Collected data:
════════

-- ==== Sys2Proof/Machine/RegTable.lean ====
section
/-!
DEFINITION. Sys2Proof/Machine/RegTable.lean: the register pages of the hub as data, transcribed from the register
tables of spec/02 to spec/23: for every register its offset, its bank (stride and count), and for every field its bits,
access code (R6), Reset value, Kept mark (R10) and whether a WARM reset leaves it unchanged; and one name per field.
A name is PAGE_REGISTER_FIELD as the manual spells it; a page with several instances takes the instance first, a bank
takes the instance number last. The rows are read by the bus (Machine/Bus.lean), by resets and by Hearth.
-/
namespace Sys2Proof.Machine

/-- The access codes of R6. -/
inductive Acc where
  | rw | ro | wo | w1c | w1s | rc
deriving DecidableEq, Repr

/-- Where a field stands: the direct-view address of its word, its lowest bit and its width. -/
structure Fld where
  addr : Nat
  lo : Nat
  w : Nat
deriving DecidableEq, Repr

/-- One field of a register row. `track`: a tracking field (R414). `warm`: WARM leaves it unchanged (R10). -/
structure FRow where
  lo : Nat
  w : Nat
  acc : Acc
  rst : Nat
  kept : Bool
  warm : Bool
  track : Bool
deriving DecidableEq, Repr

/-- One register, or a bank of `cnt` registers `stride` bytes apart. -/
structure Row where
  off : Nat
  stride : Nat
  cnt : Nat
  flds : List FRow
deriving DecidableEq, Repr

/-- A plain field. -/
def fl (acc : Acc) (lo w rst : Nat) : FRow := ⟨lo, w, acc, rst, false, false, false⟩
/-- A Kept read-write field. -/
def fk (lo w rst : Nat) : FRow := ⟨lo, w, .rw, rst, true, false, false⟩
/-- A Kept read-only field, restored from Hearth. -/
def fkro (lo w rst : Nat) : FRow := ⟨lo, w, .ro, rst, true, false, false⟩
/-- A field that WARM leaves unchanged. -/
def fw (acc : Acc) (lo w rst : Nat) (kept : Bool) : FRow := ⟨lo, w, acc, rst, kept, true, false⟩
/-- A tracking field (R414). -/
def ft (lo w rst : Nat) : FRow := ⟨lo, w, .rc, rst, false, false, true⟩
/-- A single register. -/
def r1 (off : Nat) (flds : List FRow) : Row := ⟨off, 4, 1, flds⟩
/-- A bank of registers. -/
def rb (off stride cnt : Nat) (flds : List FRow) : Row := ⟨off, stride, cnt, flds⟩

/-- The first address of page `p` (R18). -/
def pageBase (p : Nat) : Nat := 0x40000000 + p * 0x4000
/-- The first address of the table space of page `p` (R18). -/
def tableBase (p : Nat) : Nat := 0x50000000 + p * 0x100000

/-! ### The common page header (02, R18 to R23, R417) -/

def PG_STAT_SPARE (p : Nat) : Fld := ⟨pageBase p + 0x8, 7, 1⟩
def PG_STAT_FENCED (p : Nat) : Fld := ⟨pageBase p + 0x8, 6, 1⟩
def PG_STAT_QUIESCED (p : Nat) : Fld := ⟨pageBase p + 0x8, 5, 1⟩
def PG_STAT_DEFAULTED (p : Nat) : Fld := ⟨pageBase p + 0x8, 4, 1⟩
def PG_STAT_RESTORED (p : Nat) : Fld := ⟨pageBase p + 0x8, 3, 1⟩
def PG_STAT_FAULT (p : Nat) : Fld := ⟨pageBase p + 0x8, 2, 1⟩
def PG_STAT_BUSY (p : Nat) : Fld := ⟨pageBase p + 0x8, 1, 1⟩
def PG_STAT_READY (p : Nat) : Fld := ⟨pageBase p + 0x8, 0, 1⟩
def PG_CTRL_HALT_FREEZE (p : Nat) : Fld := ⟨pageBase p + 0xC, 3, 1⟩
def PG_CTRL_QUIESCE (p : Nat) : Fld := ⟨pageBase p + 0xC, 1, 1⟩
def PG_CTRL_ENABLE (p : Nat) : Fld := ⟨pageBase p + 0xC, 0, 1⟩
def PG_FAULT_ALL (p : Nat) : Fld := ⟨pageBase p + 0x10, 0, 32⟩
def PG_FAULT_COMMIT_FAIL (p : Nat) : Fld := ⟨pageBase p + 0x10, 31, 1⟩
def PG_FAULT_COMMIT_BUSY (p : Nat) : Fld := ⟨pageBase p + 0x10, 30, 1⟩
def PG_FAULT_KEY_FAIL (p : Nat) : Fld := ⟨pageBase p + 0x10, 29, 1⟩
def PG_FAULT_LOCKED_WRITE (p : Nat) : Fld := ⟨pageBase p + 0x10, 28, 1⟩
def PG_FAULT_BLOCK (p : Nat) : Fld := ⟨pageBase p + 0x10, 0, 28⟩
def PG_FAULT_EN_ALL (p : Nat) : Fld := ⟨pageBase p + 0x14, 0, 32⟩
def PG_GEN_GEN (p : Nat) : Fld := ⟨pageBase p + 0x18, 0, 32⟩
/-- Bit `b` of PG_FAULT of page `p`. -/
def PG_FAULT_bit (p b : Nat) : Fld := ⟨pageBase p + 0x10, b, 1⟩

/-! ### SYS (spec chapters 02) -/

def SYS_CHIP_FAMILY : Fld := ⟨pageBase 0x0 + 0x40, 16, 16⟩
def SYS_CHIP_STEP : Fld := ⟨pageBase 0x0 + 0x40, 8, 8⟩
def SYS_HUB_NUM_VALID : Fld := ⟨pageBase 0x0 + 0x44, 15, 1⟩
def SYS_HUB_HEAD : Fld := ⟨pageBase 0x0 + 0x44, 8, 1⟩
def SYS_HUB_NUMBER : Fld := ⟨pageBase 0x0 + 0x44, 0, 6⟩
def SYS_STRAPS_LEVEL : Fld := ⟨pageBase 0x0 + 0x48, 0, 4⟩
def SYS_RESET_CAUSE_THERMAL : Fld := ⟨pageBase 0x0 + 0x4C, 5, 1⟩
def SYS_RESET_CAUSE_BROWNOUT : Fld := ⟨pageBase 0x0 + 0x4C, 4, 1⟩
def SYS_RESET_CAUSE_WDOG : Fld := ⟨pageBase 0x0 + 0x4C, 3, 1⟩
def SYS_RESET_CAUSE_WARM_SW : Fld := ⟨pageBase 0x0 + 0x4C, 2, 1⟩
def SYS_RESET_CAUSE_WARM_PIN : Fld := ⟨pageBase 0x0 + 0x4C, 1, 1⟩
def SYS_RESET_CAUSE_COLD : Fld := ⟨pageBase 0x0 + 0x4C, 0, 1⟩
def SYS_WARM_RESET_GO : Fld := ⟨pageBase 0x0 + 0x50, 0, 1⟩
def SYS_NOT_READY_WRITES_LAST_PAGE : Fld := ⟨pageBase 0x0 + 0x54, 16, 8⟩
def SYS_NOT_READY_WRITES_COUNT : Fld := ⟨pageBase 0x0 + 0x54, 0, 16⟩
def SYS_BUS_ERR_ADDR_ADDR : Fld := ⟨pageBase 0x0 + 0x58, 0, 32⟩
def SYS_BUS_ERR_INFO_VALID : Fld := ⟨pageBase 0x0 + 0x5C, 31, 1⟩
def SYS_BUS_ERR_INFO_WRITE : Fld := ⟨pageBase 0x0 + 0x5C, 7, 1⟩
def SYS_BUS_ERR_INFO_KIND : Fld := ⟨pageBase 0x0 + 0x5C, 4, 3⟩
def SYS_BUS_ERR_INFO_MASTER : Fld := ⟨pageBase 0x0 + 0x5C, 0, 3⟩
def SYS_PAGE_READY_READY (n : Nat) : Fld := ⟨pageBase 0x0 + 0x60 + n * 0x4, 0, 32⟩

/-- The registers of SYS. -/
def pageSYS : List Row := [
  r1 0x40 [fl .ro 16 16 29270, fl .ro 8 8 1],
  r1 0x44 [fl .ro 15 1 0, fl .ro 8 1 0, fl .ro 0 6 0],
  r1 0x48 [fl .ro 0 4 0],
  r1 0x4C [fl .w1c 5 1 0, fl .w1c 4 1 0, fl .w1c 3 1 0, fl .w1c 2 1 0, fl .w1c 1 1 0, fl .w1c 0 1 1],
  r1 0x50 [fl .wo 0 1 0],
  r1 0x54 [fl .ro 16 8 0, fl .rc 0 16 0],
  r1 0x58 [fl .ro 0 32 0],
  r1 0x5C [fl .w1c 31 1 0, fl .ro 7 1 0, fl .ro 4 3 0, fl .ro 0 3 0],
  rb 0x60 0x4 3 [fl .ro 0 32 0]]

/-! ### BELLOWS (spec chapters 03,20,23) -/

def BELLOWS_CLK_STAT_CLKSRC : Fld := ⟨pageBase 0x1 + 0x40, 6, 2⟩
def BELLOWS_CLK_STAT_XTAL32_OK : Fld := ⟨pageBase 0x1 + 0x40, 5, 1⟩
def BELLOWS_CLK_STAT_REF_OK : Fld := ⟨pageBase 0x1 + 0x40, 4, 1⟩
def BELLOWS_CLK_STAT_PLL_LOCK : Fld := ⟨pageBase 0x1 + 0x40, 3, 1⟩
def BELLOWS_CLK_STAT_XTAL32_FAIL : Fld := ⟨pageBase 0x1 + 0x40, 2, 1⟩
def BELLOWS_CLK_STAT_REF_LOST : Fld := ⟨pageBase 0x1 + 0x40, 1, 1⟩
def BELLOWS_CLK_STAT_LOCK_LOST : Fld := ⟨pageBase 0x1 + 0x40, 0, 1⟩
def BELLOWS_ALIGN_LO_TB : Fld := ⟨pageBase 0x1 + 0x44, 0, 32⟩
def BELLOWS_ALIGN_HI_TB : Fld := ⟨pageBase 0x1 + 0x48, 0, 32⟩
def BELLOWS_XTAL_MEAS_MEAS : Fld := ⟨pageBase 0x1 + 0x4C, 0, 32⟩
def BELLOWS_COAST_CFG_MEAS_LOG2 : Fld := ⟨pageBase 0x1 + 0x50, 0, 3⟩
def BELLOWS_COAST_INC_FRAC : Fld := ⟨pageBase 0x1 + 0x54, 0, 32⟩
def BELLOWS_COAST_ADJ_FRAC : Fld := ⟨pageBase 0x1 + 0x58, 0, 32⟩
def BELLOWS_XTAL32_CFG_CLOAD : Fld := ⟨pageBase 0x1 + 0x5C, 0, 5⟩
def BELLOWS_PWR_REQ_GO : Fld := ⟨pageBase 0x1 + 0x80, 31, 1⟩
def BELLOWS_PWR_REQ_TARGET : Fld := ⟨pageBase 0x1 + 0x80, 0, 2⟩
def BELLOWS_PWR_STAT_RESULT : Fld := ⟨pageBase 0x1 + 0x84, 20, 4⟩
def BELLOWS_PWR_STAT_BUSY : Fld := ⟨pageBase 0x1 + 0x84, 7, 1⟩
def BELLOWS_PWR_STAT_REQ : Fld := ⟨pageBase 0x1 + 0x84, 2, 2⟩
def BELLOWS_PWR_STAT_STATE : Fld := ⟨pageBase 0x1 + 0x84, 0, 2⟩
def BELLOWS_PWR_CFG_COMMIT_WAIT : Fld := ⟨pageBase 0x1 + 0x88, 0, 8⟩
def BELLOWS_WAKE_LAST_VALID : Fld := ⟨pageBase 0x1 + 0x8C, 31, 1⟩
def BELLOWS_WAKE_LAST_CAUSE : Fld := ⟨pageBase 0x1 + 0x8C, 26, 2⟩
def BELLOWS_WAKE_LAST_SOURCE : Fld := ⟨pageBase 0x1 + 0x8C, 16, 10⟩
def BELLOWS_WAKE_LAST_FROM : Fld := ⟨pageBase 0x1 + 0x8C, 0, 2⟩

/-- The registers of BELLOWS. -/
def pageBELLOWS : List Row := [
  r1 0x40 [fl .ro 6 2 1, fl .ro 5 1 0, fl .ro 4 1 0, fl .ro 3 1 0, fw .w1c 2 1 0 false, fw .w1c 1 1 0 false, fl .w1c 0 1 0],
  r1 0x44 [fw .ro 0 32 0 false],
  r1 0x48 [fw .ro 0 32 0 false],
  r1 0x4C [fw .ro 0 32 0 false],
  r1 0x50 [fk 0 3 3],
  r1 0x54 [fw .ro 0 32 0 false],
  r1 0x58 [fk 0 32 0],
  r1 0x5C [fw .rw 0 5 18 true],
  r1 0x80 [fl .wo 31 1 0, fl .wo 0 2 0],
  r1 0x84 [fl .ro 20 4 0, fl .ro 7 1 0, fl .ro 2 2 0, fl .ro 0 2 0],
  r1 0x88 [fk 0 8 20],
  r1 0x8C [fl .w1c 31 1 0, fl .ro 26 2 0, fl .ro 16 10 0, fl .ro 0 2 0]]

/-! ### TB (spec chapters 03) -/

def TB_NOW_LO_TB : Fld := ⟨pageBase 0x2 + 0x40, 0, 32⟩
def TB_NOW_HI_TB : Fld := ⟨pageBase 0x2 + 0x44, 0, 32⟩
def TB_NOW_FRAC_FRAC : Fld := ⟨pageBase 0x2 + 0x48, 0, 32⟩
def TB_SNAP_GO : Fld := ⟨pageBase 0x2 + 0x4C, 0, 1⟩
def TB_SNAP_LO_TB : Fld := ⟨pageBase 0x2 + 0x50, 0, 32⟩
def TB_SNAP_HI_TB : Fld := ⟨pageBase 0x2 + 0x54, 0, 32⟩
def TB_SNAP_FRAC_FRAC : Fld := ⟨pageBase 0x2 + 0x58, 0, 32⟩
def TB_STAT_COASTED : Fld := ⟨pageBase 0x2 + 0x5C, 5, 1⟩
def TB_STAT_STEPPED : Fld := ⟨pageBase 0x2 + 0x5C, 4, 1⟩
def TB_STAT_TORN_RISK : Fld := ⟨pageBase 0x2 + 0x5C, 3, 1⟩
def TB_STAT_HOLDOVER : Fld := ⟨pageBase 0x2 + 0x5C, 2, 1⟩
def TB_STAT_LOCKED : Fld := ⟨pageBase 0x2 + 0x5C, 1, 1⟩
def TB_TRIM_TRIM : Fld := ⟨pageBase 0x2 + 0x60, 0, 32⟩
def TB_DISC_CTRL_PPS_EDGE : Fld := ⟨pageBase 0x2 + 0x64, 3, 1⟩
def TB_DISC_CTRL_SERVO_EN : Fld := ⟨pageBase 0x2 + 0x64, 2, 1⟩
def TB_DISC_CTRL_SRC : Fld := ⟨pageBase 0x2 + 0x64, 0, 2⟩
def TB_SERVO_GAIN_LOCK_CNT : Fld := ⟨pageBase 0x2 + 0x68, 24, 8⟩
def TB_SERVO_GAIN_LOCK_THR : Fld := ⟨pageBase 0x2 + 0x68, 16, 8⟩
def TB_SERVO_GAIN_KI : Fld := ⟨pageBase 0x2 + 0x68, 8, 8⟩
def TB_SERVO_GAIN_KP : Fld := ⟨pageBase 0x2 + 0x68, 0, 8⟩
def TB_SERVO_INT_INT : Fld := ⟨pageBase 0x2 + 0x6C, 0, 32⟩
def TB_PPS_CFG_MISS_LIMIT : Fld := ⟨pageBase 0x2 + 0x70, 28, 4⟩
def TB_PPS_CFG_WINDOW : Fld := ⟨pageBase 0x2 + 0x70, 8, 16⟩
def TB_PPS_CFG_MIN_WIDTH : Fld := ⟨pageBase 0x2 + 0x70, 0, 8⟩
def TB_PPS_CAP_LO_TB : Fld := ⟨pageBase 0x2 + 0x74, 0, 32⟩
def TB_PPS_CAP_HI_TB : Fld := ⟨pageBase 0x2 + 0x78, 0, 32⟩
def TB_PPS_STAT_MISSES : Fld := ⟨pageBase 0x2 + 0x7C, 16, 16⟩
def TB_PPS_STAT_EXP_VALID : Fld := ⟨pageBase 0x2 + 0x7C, 3, 1⟩
def TB_PPS_STAT_OUTLIER : Fld := ⟨pageBase 0x2 + 0x7C, 2, 1⟩
def TB_PPS_STAT_OVERRUN : Fld := ⟨pageBase 0x2 + 0x7C, 1, 1⟩
def TB_PPS_STAT_FULL : Fld := ⟨pageBase 0x2 + 0x7C, 0, 1⟩
def TB_PPS_ERR_ERR : Fld := ⟨pageBase 0x2 + 0x80, 0, 32⟩
def TB_PPS_EXP_LO_TB : Fld := ⟨pageBase 0x2 + 0x84, 0, 32⟩
def TB_PPS_EXP_HI_TB : Fld := ⟨pageBase 0x2 + 0x88, 0, 32⟩
def TB_LOAD_LO_TB : Fld := ⟨pageBase 0x2 + 0x8C, 0, 32⟩
def TB_LOAD_HI_TB : Fld := ⟨pageBase 0x2 + 0x90, 0, 32⟩
def TB_CMD_LOAD : Fld := ⟨pageBase 0x2 + 0x94, 0, 1⟩

/-- The registers of TB. -/
def pageTB : List Row := [
  r1 0x40 [fl .ro 0 32 0],
  r1 0x44 [fl .ro 0 32 0],
  r1 0x48 [fl .ro 0 32 0],
  r1 0x4C [fl .wo 0 1 0],
  r1 0x50 [fl .ro 0 32 0],
  r1 0x54 [fl .ro 0 32 0],
  r1 0x58 [fl .ro 0 32 0],
  r1 0x5C [fl .w1c 5 1 0, fl .w1c 4 1 0, fl .w1c 3 1 0, fl .ro 2 1 0, fl .ro 1 1 0],
  r1 0x60 [fw .rw 0 32 0 true],
  r1 0x64 [fk 3 1 0, fk 2 1 0, fk 0 2 0],
  r1 0x68 [fk 24 8 16, fk 16 8 2, fk 8 8 1, fk 0 8 4],
  r1 0x6C [fw .rw 0 32 0 true],
  r1 0x70 [fk 28 4 4, fk 8 16 1311, fk 0 8 131],
  r1 0x74 [fl .ro 0 32 0],
  r1 0x78 [fl .ro 0 32 0],
  r1 0x7C [fl .ro 16 16 0, fl .w1c 3 1 0, fl .w1c 2 1 0, fl .w1c 1 1 0, fl .ro 0 1 0],
  r1 0x80 [fl .ro 0 32 0],
  r1 0x84 [fl .rw 0 32 0],
  r1 0x88 [fl .rw 0 32 0],
  r1 0x8C [fl .rw 0 32 0],
  r1 0x90 [fl .rw 0 32 0],
  r1 0x94 [fl .wo 0 1 0]]

/-! ### CMP (spec chapters 04) -/

def CMP_ARM_LO_ARM : Fld := ⟨pageBase 0x3 + 0x40, 0, 32⟩
def CMP_ARM_HI_ARM : Fld := ⟨pageBase 0x3 + 0x44, 0, 32⟩
def CMP_HIT_LO_HIT : Fld := ⟨pageBase 0x3 + 0x48, 0, 32⟩
def CMP_HIT_HI_HIT : Fld := ⟨pageBase 0x3 + 0x4C, 0, 32⟩
def CMP_CMP_LO_CMP (n : Nat) : Fld := ⟨pageBase 0x3 + 0x100 + n * 0x20, 0, 32⟩
def CMP_CMP_HI_CMP (n : Nat) : Fld := ⟨pageBase 0x3 + 0x104 + n * 0x20, 0, 32⟩
def CMP_PER_LO_PER (n : Nat) : Fld := ⟨pageBase 0x3 + 0x108 + n * 0x20, 0, 32⟩
def CMP_PER_HI_PER (n : Nat) : Fld := ⟨pageBase 0x3 + 0x10C + n * 0x20, 0, 16⟩
def CMP_PHASE_LO_PHASE (n : Nat) : Fld := ⟨pageBase 0x3 + 0x110 + n * 0x20, 0, 32⟩
def CMP_PHASE_HI_PHASE (n : Nat) : Fld := ⟨pageBase 0x3 + 0x114 + n * 0x20, 0, 16⟩
def CMP_CTRL_LOADMODE (n : Nat) : Fld := ⟨pageBase 0x3 + 0x118 + n * 0x20, 3, 2⟩
def CMP_CTRL_ALIGN (n : Nat) : Fld := ⟨pageBase 0x3 + 0x118 + n * 0x20, 2, 1⟩
def CMP_CTRL_PERIODIC (n : Nat) : Fld := ⟨pageBase 0x3 + 0x118 + n * 0x20, 1, 1⟩
def CMP_CTRL_ARM (n : Nat) : Fld := ⟨pageBase 0x3 + 0x118 + n * 0x20, 0, 1⟩
def CMP_STAT_SKIPPED (n : Nat) : Fld := ⟨pageBase 0x3 + 0x11C + n * 0x20, 16, 16⟩
def CMP_STAT_LATE (n : Nat) : Fld := ⟨pageBase 0x3 + 0x11C + n * 0x20, 2, 1⟩
def CMP_STAT_SKIP (n : Nat) : Fld := ⟨pageBase 0x3 + 0x11C + n * 0x20, 1, 1⟩
def CMP_STAT_PENDING (n : Nat) : Fld := ⟨pageBase 0x3 + 0x11C + n * 0x20, 0, 1⟩

/-- The registers of CMP. -/
def pageCMP : List Row := [
  r1 0x40 [fk 0 32 0],
  r1 0x44 [fk 0 32 0],
  r1 0x48 [fl .w1c 0 32 0],
  r1 0x4C [fl .w1c 0 32 0],
  rb 0x100 0x20 64 [fl .rw 0 32 0],
  rb 0x104 0x20 64 [fl .rw 0 32 0],
  rb 0x108 0x20 64 [fk 0 32 0],
  rb 0x10C 0x20 64 [fk 0 16 0],
  rb 0x110 0x20 64 [fk 0 32 0],
  rb 0x114 0x20 64 [fk 0 16 0],
  rb 0x118 0x20 64 [fk 3 2 0, fk 2 1 0, fk 1 1 0, fk 0 1 0],
  rb 0x11C 0x20 64 [fl .rc 16 16 0, fl .w1c 2 1 0, fl .w1c 1 1 0, fl .ro 0 1 0]]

════════

* _ABOUT THIS TASK_
Going back over the entries above, copy word for word every line from the one that has "def SYS_RESET_CAUSE_THERMAL : Fld" on through the one that has "def BELLOWS_XTAL_MEAS_MEAS : Fld".

* _TASK ANSWER_
def SYS_RESET_CAUSE_THERMAL : Fld := ⟨pageBase 0x0 + 0x4C, 5, 1⟩
def SYS_RESET_CAUSE_BROWNOUT : Fld := ⟨pageBase 0x0 + 0x4C, 4, 1⟩
def SYS_RESET_CAUSE_WDOG : Fld := ⟨pageBase 0x0 + 0x4C, 3, 1⟩
def SYS_RESET_CAUSE_WARM_SW : Fld := ⟨pageBase 0x0 + 0x4C, 2, 1⟩
def SYS_RESET_CAUSE_WARM_PIN : Fld := ⟨pageBase 0x0 + 0x4C, 1, 1⟩
def SYS_RESET_CAUSE_COLD : Fld := ⟨pageBase 0x0 + 0x4C, 0, 1⟩
def SYS_WARM_RESET_GO : Fld := ⟨pageBase 0x0 + 0x50, 0, 1⟩
def SYS_NOT_READY_WRITES_LAST_PAGE : Fld := ⟨pageBase 0x0 + 0x54, 16, 8⟩
def SYS_NOT_READY_WRITES_COUNT : Fld := ⟨pageBase 0x0 + 0x54, 0, 16⟩
def SYS_BUS_ERR_ADDR_ADDR : Fld := ⟨pageBase 0x0 + 0x58, 0, 32⟩
def SYS_BUS_ERR_INFO_VALID : Fld := ⟨pageBase 0x0 + 0x5C, 31, 1⟩
def SYS_BUS_ERR_INFO_WRITE : Fld := ⟨pageBase 0x0 + 0x5C, 7, 1⟩
def SYS_BUS_ERR_INFO_KIND : Fld := ⟨pageBase 0x0 + 0x5C, 4, 3⟩
def SYS_BUS_ERR_INFO_MASTER : Fld := ⟨pageBase 0x0 + 0x5C, 0, 3⟩
def SYS_PAGE_READY_READY (n : Nat) : Fld := ⟨pageBase 0x0 + 0x60 + n * 0x4, 0, 32⟩

/-- The registers of SYS. -/
def pageSYS : List Row := [
  r1 0x40 [fl .ro 16 16 29270, fl .ro 8 8 1],
  r1 0x44 [fl .ro 15 1 0, fl .ro 8 1 0, fl .ro 0 6 0],
  r1 0x48 [fl .ro 0 4 0],
  r1 0x4C [fl .w1c 5 1 0, fl .w1c 4 1 0, fl .w1c 3 1 0, fl .w1c 2 1 0, fl .w1c 1 1 0, fl .w1c 0 1 1],
  r1 0x50 [fl .wo 0 1 0],
  r1 0x54 [fl .ro 16 8 0, fl .rc 0 16 0],
  r1 0x58 [fl .ro 0 32 0],
  r1 0x5C [fl .w1c 31 1 0, fl .ro 7 1 0, fl .ro 4 3 0, fl .ro 0 3 0],
  rb 0x60 0x4 3 [fl .ro 0 32 0]]

/-! ### BELLOWS (spec chapters 03,20,23) -/

def BELLOWS_CLK_STAT_CLKSRC : Fld := ⟨pageBase 0x1 + 0x40, 6, 2⟩
def BELLOWS_CLK_STAT_XTAL32_OK : Fld := ⟨pageBase 0x1 + 0x40, 5, 1⟩
def BELLOWS_CLK_STAT_REF_OK : Fld := ⟨pageBase 0x1 + 0x40, 4, 1⟩
def BELLOWS_CLK_STAT_PLL_LOCK : Fld := ⟨pageBase 0x1 + 0x40, 3, 1⟩
def BELLOWS_CLK_STAT_XTAL32_FAIL : Fld := ⟨pageBase 0x1 + 0x40, 2, 1⟩
def BELLOWS_CLK_STAT_REF_LOST : Fld := ⟨pageBase 0x1 + 0x40, 1, 1⟩
def BELLOWS_CLK_STAT_LOCK_LOST : Fld := ⟨pageBase 0x1 + 0x40, 0, 1⟩
def BELLOWS_ALIGN_LO_TB : Fld := ⟨pageBase 0x1 + 0x44, 0, 32⟩
def BELLOWS_ALIGN_HI_TB : Fld := ⟨pageBase 0x1 + 0x48, 0, 32⟩
def BELLOWS_XTAL_MEAS_MEAS : Fld := ⟨pageBase 0x1 + 0x4C, 0, 32⟩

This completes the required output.